- _EXERCISE DETAILS_
Copy out, word for word, the lines from the start of the data below through the line containing "(64, 0x2800_0000_0007_0003, .gang", and no others.

- _SOURCE INFORMATION_
theorem test_decode_near_bank : words_near_bank.all decodes = true := by decide +kernel
/-- The manual's own example words (R59, R62, R67, R69, R79, R124 to R127, R138, R153, R159, R165, R206, R219, R222, R233, R266, R371,
R373 and the worked programs). -/
def words_manual : List (Nat × Nat × Instr) :=
  [(64, 0x0010_5030_9001_1000, .iadd { g := ⟨1, false⟩, d := .v 5, a := .v 3, b := .v 9, c := .v 0, m := mods .i32 0 }),
   (64, 0x020E_400A_0000_0040, .movi { g := ⟨2, true⟩, d := .s 4, a := .v 0, imm := 0x40 }),
   (64, 0x5002_047E_C209_0800, .pairIaddi { inH1 := false, d := .v 4, a := .v 8, x := 0xFD, mate := some { op := .fmulF32, d := .v 9, a := .v 8, x := 0 } }),
   (64, 0x2C00_0000_0007_0000, .nop gT),
   (64, 0x0250_2067_2FFF_FFFB, .isetpi { g := gT, pd := 2, a := .v 6, cond := 2, signed := true, imm := 0x7FFFFFB }),
   (64, 0x0830_8020_3047_4440, .ffma { g := gT, d := .v 8, a := .v 2, b := .v 3, c := .v 4, m := { mods .f32 0 with rm := .rtz, nb := true } }),
   (128, 0xC011_2F1F_FFFF_FFFC_8910_A010_2030_0705, .expr { g := gT, d := .v 10, a := .v 1, b := .v 2, c := .v 3, e := .v 0, ty := .f32, rm := .rne, nt := 5, toks := [0, 1, 2, 11, 24, 31, 31, 31, 31, 31, 31, 31] }),
   (64, 0x2800_0000_0007_0003, .gang { g := gT, mask := 3 }),
   (128, 0xD200_1001_0000_0000_A812_1E4E_5000_0781, .mma { g := gT, dt := 2, h := 1, ar := .s 4, br := .s 5, sa := .v 0, sb := .v 0, ovw := true, asrc := false, ks := 1, fa := .bf16, fb := .bf16, asat := false, pa := 2, pb := 2 }),
   (64, 0x2850_802E_6007_4000, .accrd { g := gT, d := .v 8, tile := 2, b := .s 6, f64 := false, rm := .rne, sat := false }),
   (64, 0x1800_6040_0007_4010, .ld { g := gT, data := .v 6, addr := .v 4, off := 0x10, sz := 2, sx := false, hint := 0, col := false }),
   (64, 0x1810_0E20_8007_6040, .st { g := gT, data := .v 8, addr := .s 2, off := 0x40, sz := 3, sx := false, hint := 0, col := false }),
   (64, 0x1840_9040_A087_0004, .atom { g := gT, d := .v 9, a := .v 4, b := .v 10, off := 8, hint := 0, col := false, op := .add, ty := .f32 }),
   (64, 0x2000_0000_0007_0000, .chunk gT),
   (128, 0xC03B_0000_0000_0000_A402_0E4E_6E8E_A740, .copy { g := gT, h := 2, xf := 0, sa := .s 4, da := .s 6, gr := .s 8, pr := .s 10, ssp := false, dsp := true, col := false, ra := .v 0, aw := .s 12, hint := 0 }),
   (64, 0x00D0_2E00_0007_0001, .lea { g := gT, d := .v 2, a := .s 0, b := .v 0, c := .v 0, m := mods .u32 1 }),
   (64, 0x00B0_402E_8007_2000, .iadd64 { g := gT, d := .v 4, a := .v 2, b := .s 8, c := .v 0, m := mods .u64 0 }),
   (64, 0x00E0_100E_4077_0002, .isetp { g := gT, pd := 1, a := .v 0, b := .s 4, pc := ⟨7, false⟩, m := mods .u32 2 }),
   (64, 0x1810_0080_A009_2000, .st { g := ⟨1, true⟩, data := .v 10, addr := .v 8, off := 0, sz := 1, sx := false, hint := 0, col := false }),
   (64, 0x18AF_0E00_0007_0000, .pgenum { g := gT, d := .s 16, a := .s 0 }),
   (64, 0x18D0_0E00_0007_0000, .regsweep { g := gT, r := .s 0 }),
   (128, 0xC000_0000_0000_0000_826E_8007_0001_0000, .movw { g := gT, d := .s 8, imm := 65536 }),
   (64, 0x2C90_0000_0007_C000, .bar { g := gT, a := .v 0, lv := .pkg, cnt := false, id := 0 }),
   (64, 0x0270_0000_0007_0000, .sread { g := gT, d := .v 0, sel := 0 }),
   (64, 0x2C10_0002_FFFF_FFFD, .bra { g := ⟨2, false⟩, imm := 0xFFFFFFFD }),
   (64, 0x1820_1E00_0007_4000, .lds { g := gT, data := .v 1, addr := .s 0, off := 0, sz := 2, sx := false, hint := 0, col := false }),
   (64, 0x1830_0E0E_1007_4000, .sts { g := gT, data := .s 1, addr := .s 0, off := 0, sz := 2, sx := false, hint := 0, col := false }),
   (64, 0x2C70_0000_0007_0000, .exit gT),
   (64, 0x24A0_0EAE_C007_0000, .nbload { g := gT, d := .s 10, a := .s 12 }),
   (64, 0x2490_3E40_0007_0000, .nbrun { g := gT, h := 3, r := .s 4 }),
   (32, 0x6040_0000, .nlds 1 0), (32, 0x0500_0000, .nopen 1), (32, 0x0C80_0000, .nrd 1), (32, 0x2410_2000, .naxpy 0 1 1),
   (32, 0x6400_0000, .nopens 0), (32, 0x1000_0000, .nwr 0), (32, 0x5800_0000, .npoint), (32, 0x4C00_0001, .nloop 0 1),
   (32, 0x5C00_0000, .ndone)]
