-- ==== Sys2Proof/Laws/Draw.lean ====
section
/-! SUPPORT. What drawing one pixel, one sprite row and a whole sprite does to every cell and to the collision (43_display.md R192). -/

namespace Sys2Proof

namespace Machine

theorem pixel_setPixel (d : Display) (x x' : Fin 64) (y y' : Fin 32) (b : Bool) :
    pixel (setPixel d x y b) x' y' = if x = x' ∧ y = y' then b else pixel d x' y' := by
  by_cases hy : y = y'
  · subst hy
    by_cases hx : x = x'
    · subst hx; simp [pixel, setPixel]
    · have : x.val ≠ x'.val := fun h => hx (Fin.ext h)
      simp [pixel, setPixel, hx, Vector.getElem_set_ne _ _ this]
  · have : y.val ≠ y'.val := fun h => hy (Fin.ext h)
    simp [pixel, setPixel, hy, Vector.getElem_set_ne _ _ this]

@[simp] theorem pixel_clearDisplay (x : Fin 64) (y : Fin 32) : pixel clearDisplay x y = false := by
  simp [pixel, clearDisplay]

/-- A pixel flips its own cell when it is on, and no other cell. -/
theorem pixel_drawPixel (g : Drawing) (a b : Nat) (on : Bool) (x : Fin 64) (y : Fin 32) :
    pixel (drawPixel g a b on).display x y = (pixel g.display x y ^^ (on && decide (a = x.val ∧ b = y.val))) := by
  unfold drawPixel
  split
  · next h =>
    cases on
    · simp
    · by_cases hxy : a = x.val ∧ b = y.val
      · obtain ⟨rfl, rfl⟩ := hxy
        simp [pixel_setPixel]
      · have : ¬((⟨a, h.1⟩ : Fin 64) = x ∧ (⟨b, h.2⟩ : Fin 32) = y) := fun e =>
          hxy ⟨congrArg Fin.val e.1, congrArg Fin.val e.2⟩
        rw [if_pos rfl, pixel_setPixel, if_neg this, decide_eq_false hxy, Bool.and_false, Bool.xor_false]
  · next h =>
    have : ¬(a = x.val ∧ b = y.val) := fun e => h ⟨e.1 ▸ x.isLt, e.2 ▸ y.isLt⟩
    simp [this]

/-- A pixel sets the collision when it is on and its cell was on. -/
theorem collision_drawPixel (g : Drawing) (a b : Nat) (on : Bool) :
    (drawPixel g a b on).collision = true ↔
      g.collision = true ∨ ∃ (x : Fin 64) (y : Fin 32), on = true ∧ a = x.val ∧ b = y.val ∧ pixel g.display x y = true := by
  unfold drawPixel
  split
  · next h =>
    cases on
    · simp
    · simp only [if_true, Bool.or_eq_true]
      refine or_congr_right ⟨fun e => ⟨⟨a, h.1⟩, ⟨b, h.2⟩, trivial, rfl, rfl, e⟩, ?_⟩
      rintro ⟨x, y, -, rfl, rfl, e⟩
      exact e
  · next h =>
    refine ⟨.inl, ?_⟩
    rintro (e | ⟨x, y, -, rfl, rfl, -⟩)
    · exact e
    · exact absurd ⟨x.isLt, y.isLt⟩ h

/-- The first `n` columns of a sprite row. -/
theorem drawColumns (g : Drawing) (x0 b : Nat) (row : Byte) (n : Nat) :
    let g' := (List.range n).foldl (fun g c => drawPixel g (x0 + c) b (spriteBit row c)) g
    (∀ (x : Fin 64) (y : Fin 32), pixel g'.display x y =
      (pixel g.display x y ^^ decide (b = y.val ∧ x0 ≤ x.val ∧ x.val < x0 + n ∧ spriteBit row (x.val - x0) = true))) ∧
    (g'.collision = true ↔ g.collision = true ∨ ∃ (x : Fin 64) (y : Fin 32),
      (b = y.val ∧ x0 ≤ x.val ∧ x.val < x0 + n ∧ spriteBit row (x.val - x0) = true) ∧ pixel g.display x y = true) := by
  induction n with
  | zero =>
    refine ⟨fun x y => ?_, ?_⟩
    · have : ¬(b = y.val ∧ x0 ≤ x.val ∧ x.val < x0 + 0 ∧ spriteBit row (x.val - x0) = true) := by omega
      rw [decide_eq_false this, Bool.xor_false]
      rfl
    · refine ⟨.inl, ?_⟩
      rintro (e | ⟨x, y, h, -⟩)
      · exact e
      · omega
  | succ n ih =>
    simp only [List.range_succ, List.foldl_append, List.foldl_cons, List.foldl_nil]
    obtain ⟨hp, hc⟩ := ih
    refine ⟨fun x y => ?_, ?_⟩
    · rw [pixel_drawPixel, hp x y, Bool.xor_assoc]
      congr 1
      by_cases hx : x0 + n = x.val
      · have e : x.val - x0 = n := by omega
        rw [e, decide_eq_false (p := b = y.val ∧ x0 ≤ x.val ∧ x.val < x0 + n ∧ spriteBit row n = true) (by omega),
          Bool.false_xor]
        cases spriteBit row n
        · simp
        · simp [hx]; omega
      · have h1 : ¬(x0 + n = x.val ∧ b = y.val) := fun e => hx e.1
        rw [decide_eq_false h1, Bool.and_false, Bool.xor_false]
        refine decide_eq_decide.2 (and_congr_right fun _ => and_congr_right fun _ => and_congr_left fun _ => ?_)
        omega
    · rw [collision_drawPixel, hc, or_assoc]
      refine or_congr_right ⟨?_, ?_⟩
      · rintro (⟨x, y, ⟨h1, h2, h3, h4⟩, h5⟩ | ⟨x, y, h1, h2, h3, h4⟩)
        · exact ⟨x, y, ⟨h1, h2, by omega, h4⟩, h5⟩
        · refine ⟨x, y, ⟨h3, by omega, by omega, ?_⟩, ?_⟩
          · rwa [show x.val - x0 = n by omega]
          · rw [hp x y, decide_eq_false (by omega), Bool.xor_false] at h4
            exact h4
      · rintro ⟨x, y, ⟨h1, h2, h3, h4⟩, h5⟩
        by_cases hx : x0 + n = x.val
        · refine .inr ⟨x, y, ?_, hx, h1, ?_⟩
          · rwa [show x.val - x0 = n by omega] at h4
          · rw [hp x y, decide_eq_false (by omega), Bool.xor_false]
            exact h5
        · exact .inl ⟨x, y, ⟨h1, h2, by omega, h4⟩, h5⟩

/-- One sprite row: its on pixels within the screen flip their cells, and no other cell changes. -/
theorem pixel_drawRow (g : Drawing) (x0 b : Nat) (row : Byte) (x : Fin 64) (y : Fin 32) :
    pixel (drawRow g x0 b row).display x y =
      (pixel g.display x y ^^ decide (b = y.val ∧ x0 ≤ x.val ∧ x.val < x0 + 8 ∧ spriteBit row (x.val - x0) = true)) :=
  (drawColumns g x0 b row 8).1 x y

/-- One sprite row collides when one of its on pixels meets a cell that was on. -/
theorem collision_drawRow (g : Drawing) (x0 b : Nat) (row : Byte) :
    (drawRow g x0 b row).collision = true ↔ g.collision = true ∨ ∃ (x : Fin 64) (y : Fin 32),
      (b = y.val ∧ x0 ≤ x.val ∧ x.val < x0 + 8 ∧ spriteBit row (x.val - x0) = true) ∧ pixel g.display x y = true :=
  (drawColumns g x0 b row 8).2

/-- A cell is covered by an on pixel of the sprite whose rows stand from row `b` down and whose leftmost column is `x0`. -/
abbrev spriteCovers (x0 b : Nat) (rows : List Byte) (x : Fin 64) (y : Fin 32) : Prop :=
  b ≤ y.val ∧ y.val < b + rows.length ∧ x0 ≤ x.val ∧ x.val < x0 + 8 ∧
    spriteBit (rows.getD (y.val - b) 0) (x.val - x0) = true

theorem spriteCovers_cons (x0 b : Nat) (row : Byte) (rows : List Byte) (x : Fin 64) (y : Fin 32) :
    spriteCovers x0 b (row :: rows) x y ↔
      (b = y.val ∧ x0 ≤ x.val ∧ x.val < x0 + 8 ∧ spriteBit row (x.val - x0) = true) ∨ spriteCovers x0 (b + 1) rows x y := by
  simp only [spriteCovers, List.length_cons]
  rcases Nat.lt_trichotomy b y.val with h | h | h
  · obtain ⟨k, hk⟩ := Nat.exists_eq_add_of_lt h
    rw [hk, show b + k + 1 - b = k + 1 by omega, show b + k + 1 - (b + 1) = k by omega, List.getD_cons_succ]
    refine ⟨fun ⟨_, h2, h3⟩ => .inr ⟨by omega, by omega, h3⟩, ?_⟩
    rintro (⟨h1, -⟩ | ⟨_, h2, h3⟩)
    · omega
    · exact ⟨by omega, by omega, h3⟩
  · rw [h, Nat.sub_self, List.getD_cons_zero]
    refine ⟨fun ⟨_, _, h3⟩ => .inl ⟨rfl, h3⟩, ?_⟩
    rintro (⟨-, h3⟩ | ⟨h1, -⟩)
    · exact ⟨le_refl _, by omega, h3⟩
    · omega
  · refine ⟨fun ⟨h1, _⟩ => by omega, ?_⟩
    rintro (⟨h1, -⟩ | ⟨h1, -⟩) <;> omega

/-- A sprite flips the cells it covers and no other. -/
theorem pixel_drawSprite (g : Drawing) (x0 b : Nat) (rows : List Byte) (x : Fin 64) (y : Fin 32) :
    pixel (drawSprite g x0 b rows).display x y = (pixel g.display x y ^^ decide (spriteCovers x0 b rows x y)) := by
  induction rows generalizing g b with
  | nil =>
    rw [decide_eq_false (fun h => by simp only [spriteCovers, List.length_nil] at h; omega), Bool.xor_false]
    rfl
  | cons row rows ih =>
    rw [drawSprite, ih, pixel_drawRow, Bool.xor_assoc]
    congr 1
    have e : decide (spriteCovers x0 b (row :: rows) x y) =
        (decide (b = y.val ∧ x0 ≤ x.val ∧ x.val < x0 + 8 ∧ spriteBit row (x.val - x0) = true) ||
          decide (spriteCovers x0 (b + 1) rows x y)) := by
      rw [← Bool.decide_or]; exact decide_eq_decide.2 (spriteCovers_cons ..)
    rw [e]
    by_cases h : b = y.val
    · have : ¬spriteCovers x0 (b + 1) rows x y := fun e => by have := e.1; omega
      rw [decide_eq_false this, Bool.xor_false, Bool.or_false]
    · rw [decide_eq_false (fun h' => h h'.1), Bool.false_xor, Bool.false_or]

/-- A sprite collides when it covers a cell that was on before it was drawn. -/
theorem collision_drawSprite (g : Drawing) (x0 b : Nat) (rows : List Byte) :
    (drawSprite g x0 b rows).collision = true ↔
      g.collision = true ∨ ∃ x y, spriteCovers x0 b rows x y ∧ pixel g.display x y = true := by
  induction rows generalizing g b with
  | nil =>
    refine ⟨.inl, ?_⟩
    rintro (h | ⟨x, y, h, -⟩)
    · exact h
    · simp only [spriteCovers, List.length_nil] at h; omega
  | cons row rows ih =>
    rw [drawSprite, ih, collision_drawRow, or_assoc]
    have hlow : ∀ x y, spriteCovers x0 (b + 1) rows x y →
        pixel (drawRow g x0 b row).display x y = pixel g.display x y := fun x y h => by
      rw [pixel_drawRow, decide_eq_false (fun e => by have := e.1; have := h.1; omega), Bool.xor_false]
    refine or_congr_right ⟨?_, ?_⟩
    · rintro (⟨x, y, h, hp⟩ | ⟨x, y, h, hp⟩)
      · exact ⟨x, y, (spriteCovers_cons ..).2 (.inl h), hp⟩
      · exact ⟨x, y, (spriteCovers_cons ..).2 (.inr h), (hlow x y h).symm.trans hp⟩
    · rintro ⟨x, y, h, hp⟩
      rcases (spriteCovers_cons ..).1 h with h | h
      · exact .inl ⟨x, y, h, hp⟩
      · exact .inr ⟨x, y, h, (hlow x y h).trans hp⟩

end Machine

end Sys2Proof
end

- _RESULT OF THE EXERCISE_
theorem test_decode_near_bank : words_near_bank.all decodes = true := by decide +kernel
/-- The manual's own example words (R59, R62, R67, R69, R79, R124 to R127, R138, R153, R159, R165, R206, R219, R222, R233, R266, R371,
R373 and the worked programs). -/
def words_manual : List (Nat × Nat × Instr) :=
  [(64, 0x0010_5030_9001_1000, .iadd { g := ⟨1, false⟩, d := .v 5, a := .v 3, b := .v 9, c := .v 0, m := mods .i32 0 }),
   (64, 0x020E_400A_0000_0040, .movi { g := ⟨2, true⟩, d := .s 4, a := .v 0, imm := 0x40 }),
   (64, 0x5002_047E_C209_0800, .pairIaddi { inH1 := false, d := .v 4, a := .v 8, x := 0xFD, mate := some { op := .fmulF32, d := .v 9, a := .v 8, x := 0 } }),
   (64, 0x2C00_0000_0007_0000, .nop gT),
   (64, 0x0250_2067_2FFF_FFFB, .isetpi { g := gT, pd := 2, a := .v 6, cond := 2, signed := true, imm := 0x7FFFFFB }),
   (64, 0x0830_8020_3047_4440, .ffma { g := gT, d := .v 8, a := .v 2, b := .v 3, c := .v 4, m := { mods .f32 0 with rm := .rtz, nb := true } }),
   (128, 0xC011_2F1F_FFFF_FFFC_8910_A010_2030_0705, .expr { g := gT, d := .v 10, a := .v 1, b := .v 2, c := .v 3, e := .v 0, ty := .f32, rm := .rne, nt := 5, toks := [0, 1, 2, 11, 24, 31, 31, 31, 31, 31, 31, 31] }),
   (64, 0x2800_0000_0007_0003, .gang { g := gT, mask := 3 }),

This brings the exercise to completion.